EXERCISE PROMPT:
Beginning at the line that holds "(k == 8 || !d.sec.otp.revoke.testBit k)", copy the material below exactly through its last line.

* * *

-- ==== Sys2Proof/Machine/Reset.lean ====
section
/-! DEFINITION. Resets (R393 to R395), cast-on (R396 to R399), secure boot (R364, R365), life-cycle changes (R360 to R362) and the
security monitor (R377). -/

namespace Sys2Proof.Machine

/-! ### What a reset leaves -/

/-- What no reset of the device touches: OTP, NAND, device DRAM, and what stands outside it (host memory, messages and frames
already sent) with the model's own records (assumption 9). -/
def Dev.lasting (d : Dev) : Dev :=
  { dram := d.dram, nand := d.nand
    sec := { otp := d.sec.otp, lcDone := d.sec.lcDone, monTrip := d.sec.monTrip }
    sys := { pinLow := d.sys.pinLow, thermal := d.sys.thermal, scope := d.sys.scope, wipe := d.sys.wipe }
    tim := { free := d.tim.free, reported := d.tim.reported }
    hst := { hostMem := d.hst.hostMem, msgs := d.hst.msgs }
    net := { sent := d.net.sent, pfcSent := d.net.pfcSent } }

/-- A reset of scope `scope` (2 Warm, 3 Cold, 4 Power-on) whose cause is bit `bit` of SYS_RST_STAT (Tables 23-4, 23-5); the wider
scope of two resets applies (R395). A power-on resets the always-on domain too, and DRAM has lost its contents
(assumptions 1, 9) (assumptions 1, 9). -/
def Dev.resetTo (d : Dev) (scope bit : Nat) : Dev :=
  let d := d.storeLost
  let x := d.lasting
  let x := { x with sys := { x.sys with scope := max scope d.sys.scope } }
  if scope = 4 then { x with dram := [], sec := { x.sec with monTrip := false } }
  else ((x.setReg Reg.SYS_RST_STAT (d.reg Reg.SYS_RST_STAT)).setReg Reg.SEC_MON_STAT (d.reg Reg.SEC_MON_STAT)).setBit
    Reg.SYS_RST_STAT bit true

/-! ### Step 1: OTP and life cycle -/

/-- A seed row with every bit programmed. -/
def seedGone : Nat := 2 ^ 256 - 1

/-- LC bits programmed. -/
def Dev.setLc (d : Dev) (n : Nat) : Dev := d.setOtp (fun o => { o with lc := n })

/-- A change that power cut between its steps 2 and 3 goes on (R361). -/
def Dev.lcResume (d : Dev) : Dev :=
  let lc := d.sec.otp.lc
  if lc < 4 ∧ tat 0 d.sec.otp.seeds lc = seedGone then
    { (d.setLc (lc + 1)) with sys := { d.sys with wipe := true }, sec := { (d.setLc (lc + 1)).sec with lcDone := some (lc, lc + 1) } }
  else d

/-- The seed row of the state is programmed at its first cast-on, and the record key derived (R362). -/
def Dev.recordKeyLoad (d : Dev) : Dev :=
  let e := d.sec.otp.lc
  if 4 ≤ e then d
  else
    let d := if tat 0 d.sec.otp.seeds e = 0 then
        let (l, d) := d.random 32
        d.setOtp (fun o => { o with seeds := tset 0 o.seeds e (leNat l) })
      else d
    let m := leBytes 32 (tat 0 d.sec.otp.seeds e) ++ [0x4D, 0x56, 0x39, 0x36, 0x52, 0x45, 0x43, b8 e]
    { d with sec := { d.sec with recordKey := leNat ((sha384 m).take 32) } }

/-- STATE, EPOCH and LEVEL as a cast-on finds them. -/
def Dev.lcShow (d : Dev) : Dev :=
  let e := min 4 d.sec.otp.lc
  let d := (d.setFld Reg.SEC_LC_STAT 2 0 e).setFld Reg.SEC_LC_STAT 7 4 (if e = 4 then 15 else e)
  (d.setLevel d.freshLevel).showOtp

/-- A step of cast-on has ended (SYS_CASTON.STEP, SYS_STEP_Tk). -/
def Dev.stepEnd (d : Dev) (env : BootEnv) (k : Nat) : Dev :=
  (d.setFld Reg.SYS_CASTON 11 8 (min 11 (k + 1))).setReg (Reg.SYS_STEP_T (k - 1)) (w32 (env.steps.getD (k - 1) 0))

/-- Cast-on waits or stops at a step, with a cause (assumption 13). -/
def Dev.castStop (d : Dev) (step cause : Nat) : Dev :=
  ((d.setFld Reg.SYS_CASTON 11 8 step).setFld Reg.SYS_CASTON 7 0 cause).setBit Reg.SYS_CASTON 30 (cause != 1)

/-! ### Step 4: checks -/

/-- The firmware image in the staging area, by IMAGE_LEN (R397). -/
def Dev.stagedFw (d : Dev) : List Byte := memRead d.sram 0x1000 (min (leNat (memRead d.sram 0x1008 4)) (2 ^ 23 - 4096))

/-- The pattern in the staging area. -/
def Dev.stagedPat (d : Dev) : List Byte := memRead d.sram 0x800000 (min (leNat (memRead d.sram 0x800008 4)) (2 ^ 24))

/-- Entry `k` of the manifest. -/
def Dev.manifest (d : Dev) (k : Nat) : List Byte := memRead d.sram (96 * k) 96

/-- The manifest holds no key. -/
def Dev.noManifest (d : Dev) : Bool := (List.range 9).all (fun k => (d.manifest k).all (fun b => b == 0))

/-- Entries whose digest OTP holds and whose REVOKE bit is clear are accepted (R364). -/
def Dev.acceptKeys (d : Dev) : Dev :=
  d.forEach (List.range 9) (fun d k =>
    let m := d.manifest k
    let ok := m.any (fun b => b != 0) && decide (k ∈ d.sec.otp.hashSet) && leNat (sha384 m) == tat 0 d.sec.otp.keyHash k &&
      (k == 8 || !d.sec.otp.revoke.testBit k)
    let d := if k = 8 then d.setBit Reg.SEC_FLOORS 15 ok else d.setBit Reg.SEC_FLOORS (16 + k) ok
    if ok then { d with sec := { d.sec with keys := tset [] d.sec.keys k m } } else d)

* * *

THE COMPLETED TASK:
      (k == 8 || !d.sec.otp.revoke.testBit k)
    let d := if k = 8 then d.setBit Reg.SEC_FLOORS 15 ok else d.setBit Reg.SEC_FLOORS (16 + k) ok
    if ok then { d with sec := { d.sec with keys := tset [] d.sec.keys k m } } else d)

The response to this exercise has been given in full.